**Work required:**
Please return the lines below verbatim, beginning at the one that has "< c.mono then" and stopping after the one that has "R386, R398) -/", and add no other lines.

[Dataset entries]

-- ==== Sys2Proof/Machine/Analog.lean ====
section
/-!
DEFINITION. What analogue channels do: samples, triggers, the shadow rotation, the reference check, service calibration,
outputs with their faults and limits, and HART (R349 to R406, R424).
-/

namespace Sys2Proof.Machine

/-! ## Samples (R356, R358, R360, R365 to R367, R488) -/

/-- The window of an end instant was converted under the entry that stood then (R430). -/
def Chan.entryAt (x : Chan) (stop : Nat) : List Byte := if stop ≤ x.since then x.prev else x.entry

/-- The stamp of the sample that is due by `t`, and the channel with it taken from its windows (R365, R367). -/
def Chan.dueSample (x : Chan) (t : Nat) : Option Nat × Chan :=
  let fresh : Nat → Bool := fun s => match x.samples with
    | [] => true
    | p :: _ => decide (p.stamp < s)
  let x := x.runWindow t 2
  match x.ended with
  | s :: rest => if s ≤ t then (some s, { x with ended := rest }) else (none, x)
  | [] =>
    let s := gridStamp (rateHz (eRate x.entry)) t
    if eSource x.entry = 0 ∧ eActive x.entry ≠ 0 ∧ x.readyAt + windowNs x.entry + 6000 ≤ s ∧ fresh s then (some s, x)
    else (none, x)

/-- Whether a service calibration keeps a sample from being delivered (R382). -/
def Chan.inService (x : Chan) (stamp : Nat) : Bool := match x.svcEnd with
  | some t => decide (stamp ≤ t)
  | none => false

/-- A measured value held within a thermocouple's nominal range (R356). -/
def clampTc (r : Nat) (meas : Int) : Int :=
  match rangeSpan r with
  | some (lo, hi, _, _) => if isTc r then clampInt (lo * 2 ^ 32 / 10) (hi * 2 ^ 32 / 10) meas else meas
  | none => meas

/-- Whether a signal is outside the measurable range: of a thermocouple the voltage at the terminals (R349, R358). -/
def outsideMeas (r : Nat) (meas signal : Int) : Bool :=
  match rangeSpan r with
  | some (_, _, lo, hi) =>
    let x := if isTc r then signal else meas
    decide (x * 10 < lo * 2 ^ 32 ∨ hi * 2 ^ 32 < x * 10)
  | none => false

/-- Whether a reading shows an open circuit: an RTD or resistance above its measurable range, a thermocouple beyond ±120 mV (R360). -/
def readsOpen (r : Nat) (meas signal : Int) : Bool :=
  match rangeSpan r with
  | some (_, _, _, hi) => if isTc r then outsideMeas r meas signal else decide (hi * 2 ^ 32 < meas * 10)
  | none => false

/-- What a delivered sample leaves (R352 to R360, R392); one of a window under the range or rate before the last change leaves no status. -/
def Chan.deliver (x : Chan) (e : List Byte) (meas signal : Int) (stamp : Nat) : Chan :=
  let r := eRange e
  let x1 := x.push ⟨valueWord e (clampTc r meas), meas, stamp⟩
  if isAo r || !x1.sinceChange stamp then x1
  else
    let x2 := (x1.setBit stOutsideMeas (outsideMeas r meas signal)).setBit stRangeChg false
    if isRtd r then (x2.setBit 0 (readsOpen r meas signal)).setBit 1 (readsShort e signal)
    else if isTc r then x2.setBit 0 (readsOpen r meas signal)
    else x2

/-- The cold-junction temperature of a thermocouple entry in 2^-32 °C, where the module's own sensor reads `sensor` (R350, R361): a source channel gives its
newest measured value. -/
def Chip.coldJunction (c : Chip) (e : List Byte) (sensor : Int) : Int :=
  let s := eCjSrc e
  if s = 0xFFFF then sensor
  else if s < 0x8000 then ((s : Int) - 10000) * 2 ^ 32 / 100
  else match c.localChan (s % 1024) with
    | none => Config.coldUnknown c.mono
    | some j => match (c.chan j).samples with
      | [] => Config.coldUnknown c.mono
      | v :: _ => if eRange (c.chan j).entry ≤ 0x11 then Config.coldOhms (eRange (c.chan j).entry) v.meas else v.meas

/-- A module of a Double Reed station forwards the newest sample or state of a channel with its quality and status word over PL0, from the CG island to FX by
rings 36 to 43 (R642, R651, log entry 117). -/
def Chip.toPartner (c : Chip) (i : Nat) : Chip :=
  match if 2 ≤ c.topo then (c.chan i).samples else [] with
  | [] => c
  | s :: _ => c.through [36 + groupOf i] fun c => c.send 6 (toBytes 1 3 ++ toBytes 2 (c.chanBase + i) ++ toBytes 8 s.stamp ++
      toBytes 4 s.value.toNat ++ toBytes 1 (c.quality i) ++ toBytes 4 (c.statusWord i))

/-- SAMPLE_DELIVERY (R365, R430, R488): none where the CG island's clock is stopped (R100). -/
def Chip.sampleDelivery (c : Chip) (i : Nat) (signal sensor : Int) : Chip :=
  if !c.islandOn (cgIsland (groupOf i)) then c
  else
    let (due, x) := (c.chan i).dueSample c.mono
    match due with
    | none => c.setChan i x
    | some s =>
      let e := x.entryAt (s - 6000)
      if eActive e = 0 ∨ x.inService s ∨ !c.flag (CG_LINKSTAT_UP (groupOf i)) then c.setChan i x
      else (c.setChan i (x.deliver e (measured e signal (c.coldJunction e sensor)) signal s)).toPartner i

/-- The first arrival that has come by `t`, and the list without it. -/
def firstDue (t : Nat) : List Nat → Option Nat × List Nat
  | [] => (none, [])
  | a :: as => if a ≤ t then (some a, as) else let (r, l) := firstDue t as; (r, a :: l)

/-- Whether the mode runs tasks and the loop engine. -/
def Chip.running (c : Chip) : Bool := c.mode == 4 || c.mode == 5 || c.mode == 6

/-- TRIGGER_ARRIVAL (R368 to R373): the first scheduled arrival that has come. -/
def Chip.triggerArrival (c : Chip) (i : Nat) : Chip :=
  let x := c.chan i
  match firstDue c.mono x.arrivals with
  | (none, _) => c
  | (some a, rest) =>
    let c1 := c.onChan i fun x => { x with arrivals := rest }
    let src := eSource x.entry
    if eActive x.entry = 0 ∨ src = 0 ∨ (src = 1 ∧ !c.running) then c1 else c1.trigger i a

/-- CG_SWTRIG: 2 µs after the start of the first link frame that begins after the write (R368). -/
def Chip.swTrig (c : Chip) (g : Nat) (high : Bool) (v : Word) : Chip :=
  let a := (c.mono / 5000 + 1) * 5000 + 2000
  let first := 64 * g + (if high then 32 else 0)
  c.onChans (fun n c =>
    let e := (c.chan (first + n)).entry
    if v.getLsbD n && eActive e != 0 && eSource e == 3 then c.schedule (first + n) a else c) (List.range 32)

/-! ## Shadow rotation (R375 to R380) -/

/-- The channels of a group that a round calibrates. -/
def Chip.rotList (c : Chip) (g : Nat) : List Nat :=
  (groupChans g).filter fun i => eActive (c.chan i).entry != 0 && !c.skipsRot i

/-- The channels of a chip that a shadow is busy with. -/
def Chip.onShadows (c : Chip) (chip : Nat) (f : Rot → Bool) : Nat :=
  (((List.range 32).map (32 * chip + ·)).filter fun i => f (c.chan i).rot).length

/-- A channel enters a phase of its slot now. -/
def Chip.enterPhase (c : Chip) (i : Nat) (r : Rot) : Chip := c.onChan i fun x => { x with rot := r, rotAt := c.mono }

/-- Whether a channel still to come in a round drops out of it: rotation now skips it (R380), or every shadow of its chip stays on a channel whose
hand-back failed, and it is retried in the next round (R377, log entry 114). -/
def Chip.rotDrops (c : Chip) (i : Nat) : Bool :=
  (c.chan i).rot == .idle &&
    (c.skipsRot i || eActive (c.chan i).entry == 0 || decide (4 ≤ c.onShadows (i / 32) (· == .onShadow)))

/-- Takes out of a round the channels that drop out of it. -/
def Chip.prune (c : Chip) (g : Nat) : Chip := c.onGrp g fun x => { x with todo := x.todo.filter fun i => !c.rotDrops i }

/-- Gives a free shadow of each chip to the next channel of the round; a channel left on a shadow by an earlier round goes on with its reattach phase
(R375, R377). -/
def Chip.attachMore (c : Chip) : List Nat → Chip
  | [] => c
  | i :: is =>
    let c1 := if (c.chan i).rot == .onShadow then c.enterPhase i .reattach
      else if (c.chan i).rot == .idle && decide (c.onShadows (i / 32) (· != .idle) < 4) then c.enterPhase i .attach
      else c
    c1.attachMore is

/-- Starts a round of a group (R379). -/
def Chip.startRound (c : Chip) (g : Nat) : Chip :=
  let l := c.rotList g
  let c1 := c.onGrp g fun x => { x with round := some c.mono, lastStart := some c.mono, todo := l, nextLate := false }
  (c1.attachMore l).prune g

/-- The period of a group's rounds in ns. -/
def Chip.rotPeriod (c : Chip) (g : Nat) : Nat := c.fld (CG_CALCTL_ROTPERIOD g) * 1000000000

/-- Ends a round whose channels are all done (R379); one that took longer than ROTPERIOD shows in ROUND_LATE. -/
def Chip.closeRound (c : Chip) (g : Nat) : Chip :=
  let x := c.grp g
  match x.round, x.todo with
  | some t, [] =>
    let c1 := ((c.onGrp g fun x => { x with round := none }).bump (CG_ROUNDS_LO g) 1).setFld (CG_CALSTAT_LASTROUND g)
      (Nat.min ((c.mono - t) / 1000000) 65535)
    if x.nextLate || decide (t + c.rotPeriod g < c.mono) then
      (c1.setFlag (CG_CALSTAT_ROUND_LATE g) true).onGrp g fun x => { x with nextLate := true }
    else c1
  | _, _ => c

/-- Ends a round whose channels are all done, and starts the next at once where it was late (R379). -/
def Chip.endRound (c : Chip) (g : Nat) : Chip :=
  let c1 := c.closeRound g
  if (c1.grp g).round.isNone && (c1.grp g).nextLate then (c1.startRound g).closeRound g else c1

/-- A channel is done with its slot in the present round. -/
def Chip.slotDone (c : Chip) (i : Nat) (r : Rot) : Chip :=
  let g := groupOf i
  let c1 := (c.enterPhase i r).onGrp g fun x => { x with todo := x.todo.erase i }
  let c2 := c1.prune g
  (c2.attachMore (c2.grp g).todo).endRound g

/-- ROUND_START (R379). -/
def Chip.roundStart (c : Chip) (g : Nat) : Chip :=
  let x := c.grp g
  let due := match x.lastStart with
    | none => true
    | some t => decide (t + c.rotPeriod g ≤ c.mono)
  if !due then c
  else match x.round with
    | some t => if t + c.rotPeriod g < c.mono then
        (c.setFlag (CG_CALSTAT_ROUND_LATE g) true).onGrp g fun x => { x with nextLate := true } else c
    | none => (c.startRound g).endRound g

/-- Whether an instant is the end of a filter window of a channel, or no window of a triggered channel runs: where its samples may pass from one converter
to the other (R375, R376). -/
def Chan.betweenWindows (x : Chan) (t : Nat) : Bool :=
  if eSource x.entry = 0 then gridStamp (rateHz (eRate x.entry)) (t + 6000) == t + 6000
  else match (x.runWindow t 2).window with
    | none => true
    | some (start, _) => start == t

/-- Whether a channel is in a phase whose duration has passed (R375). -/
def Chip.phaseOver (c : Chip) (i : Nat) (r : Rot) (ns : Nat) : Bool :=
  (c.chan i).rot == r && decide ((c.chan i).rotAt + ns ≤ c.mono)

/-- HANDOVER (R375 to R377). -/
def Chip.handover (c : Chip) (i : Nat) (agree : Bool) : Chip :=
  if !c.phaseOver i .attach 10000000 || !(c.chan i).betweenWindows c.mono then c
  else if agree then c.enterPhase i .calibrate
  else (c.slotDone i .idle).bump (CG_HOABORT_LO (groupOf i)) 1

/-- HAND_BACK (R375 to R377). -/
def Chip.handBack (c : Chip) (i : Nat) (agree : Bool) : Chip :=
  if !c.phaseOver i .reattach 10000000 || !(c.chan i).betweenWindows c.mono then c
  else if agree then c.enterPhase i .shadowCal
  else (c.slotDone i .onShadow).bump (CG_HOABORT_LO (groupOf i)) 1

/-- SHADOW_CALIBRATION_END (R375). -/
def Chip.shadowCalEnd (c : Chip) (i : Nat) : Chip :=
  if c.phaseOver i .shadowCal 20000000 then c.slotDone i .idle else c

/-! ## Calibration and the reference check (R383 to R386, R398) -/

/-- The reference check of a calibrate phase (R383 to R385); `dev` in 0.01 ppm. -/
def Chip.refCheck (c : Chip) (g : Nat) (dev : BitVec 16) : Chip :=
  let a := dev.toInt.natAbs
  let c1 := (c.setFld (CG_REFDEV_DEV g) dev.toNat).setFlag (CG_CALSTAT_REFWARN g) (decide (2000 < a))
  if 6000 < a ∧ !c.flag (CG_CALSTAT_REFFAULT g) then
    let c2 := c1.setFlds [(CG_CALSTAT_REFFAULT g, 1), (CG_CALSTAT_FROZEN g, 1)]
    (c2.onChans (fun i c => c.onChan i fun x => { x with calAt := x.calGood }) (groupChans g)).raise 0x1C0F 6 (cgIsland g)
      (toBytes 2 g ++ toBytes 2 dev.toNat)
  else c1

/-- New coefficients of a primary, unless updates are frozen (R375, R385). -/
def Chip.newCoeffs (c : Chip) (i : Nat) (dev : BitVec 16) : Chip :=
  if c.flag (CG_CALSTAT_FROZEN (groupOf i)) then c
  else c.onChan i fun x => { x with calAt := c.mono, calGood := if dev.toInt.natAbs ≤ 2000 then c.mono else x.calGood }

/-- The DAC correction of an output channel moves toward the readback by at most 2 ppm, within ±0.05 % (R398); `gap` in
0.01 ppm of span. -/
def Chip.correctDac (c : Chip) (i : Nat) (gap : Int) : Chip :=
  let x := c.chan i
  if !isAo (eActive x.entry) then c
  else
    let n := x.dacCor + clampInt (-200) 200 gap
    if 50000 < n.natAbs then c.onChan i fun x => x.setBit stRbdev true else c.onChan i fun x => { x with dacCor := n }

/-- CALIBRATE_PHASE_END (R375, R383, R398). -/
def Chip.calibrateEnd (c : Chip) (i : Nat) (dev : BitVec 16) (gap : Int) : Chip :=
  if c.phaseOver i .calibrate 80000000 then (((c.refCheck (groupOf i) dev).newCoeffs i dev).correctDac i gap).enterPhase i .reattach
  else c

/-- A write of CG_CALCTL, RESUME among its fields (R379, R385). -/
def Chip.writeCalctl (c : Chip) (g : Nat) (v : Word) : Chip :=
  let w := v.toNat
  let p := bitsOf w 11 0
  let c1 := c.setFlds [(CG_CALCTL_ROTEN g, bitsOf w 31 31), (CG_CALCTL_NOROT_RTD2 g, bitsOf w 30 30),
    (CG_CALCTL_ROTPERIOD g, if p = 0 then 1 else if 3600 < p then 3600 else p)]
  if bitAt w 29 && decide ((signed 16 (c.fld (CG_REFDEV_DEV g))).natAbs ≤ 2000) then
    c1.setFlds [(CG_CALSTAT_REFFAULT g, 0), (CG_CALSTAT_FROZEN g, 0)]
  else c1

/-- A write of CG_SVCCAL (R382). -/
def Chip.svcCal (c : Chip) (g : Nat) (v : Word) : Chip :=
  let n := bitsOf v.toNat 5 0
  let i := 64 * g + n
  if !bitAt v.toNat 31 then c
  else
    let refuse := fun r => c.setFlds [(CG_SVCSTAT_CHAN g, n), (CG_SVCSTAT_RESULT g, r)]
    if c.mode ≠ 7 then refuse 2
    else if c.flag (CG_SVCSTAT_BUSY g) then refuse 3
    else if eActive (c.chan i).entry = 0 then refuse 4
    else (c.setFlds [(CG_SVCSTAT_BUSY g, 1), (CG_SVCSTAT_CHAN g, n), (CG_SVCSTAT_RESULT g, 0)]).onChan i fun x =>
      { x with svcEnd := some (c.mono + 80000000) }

**Response box:**
    | some t => if t + c.rotPeriod g < c.mono then
        (c.setFlag (CG_CALSTAT_ROUND_LATE g) true).onGrp g fun x => { x with nextLate := true } else c
    | none => (c.startRound g).endRound g

/-- Whether an instant is the end of a filter window of a channel, or no window of a triggered channel runs: where its samples may pass from one converter
to the other (R375, R376). -/
def Chan.betweenWindows (x : Chan) (t : Nat) : Bool :=
  if eSource x.entry = 0 then gridStamp (rateHz (eRate x.entry)) (t + 6000) == t + 6000
  else match (x.runWindow t 2).window with
    | none => true
    | some (start, _) => start == t

/-- Whether a channel is in a phase whose duration has passed (R375). -/
def Chip.phaseOver (c : Chip) (i : Nat) (r : Rot) (ns : Nat) : Bool :=
  (c.chan i).rot == r && decide ((c.chan i).rotAt + ns ≤ c.mono)

/-- HANDOVER (R375 to R377). -/
def Chip.handover (c : Chip) (i : Nat) (agree : Bool) : Chip :=
  if !c.phaseOver i .attach 10000000 || !(c.chan i).betweenWindows c.mono then c
  else if agree then c.enterPhase i .calibrate
  else (c.slotDone i .idle).bump (CG_HOABORT_LO (groupOf i)) 1

/-- HAND_BACK (R375 to R377). -/
def Chip.handBack (c : Chip) (i : Nat) (agree : Bool) : Chip :=
  if !c.phaseOver i .reattach 10000000 || !(c.chan i).betweenWindows c.mono then c
  else if agree then c.enterPhase i .shadowCal
  else (c.slotDone i .onShadow).bump (CG_HOABORT_LO (groupOf i)) 1

/-- SHADOW_CALIBRATION_END (R375). -/
def Chip.shadowCalEnd (c : Chip) (i : Nat) : Chip :=
  if c.phaseOver i .shadowCal 20000000 then c.slotDone i .idle else c

/-! ## Calibration and the reference check (R383 to R386, R398) -/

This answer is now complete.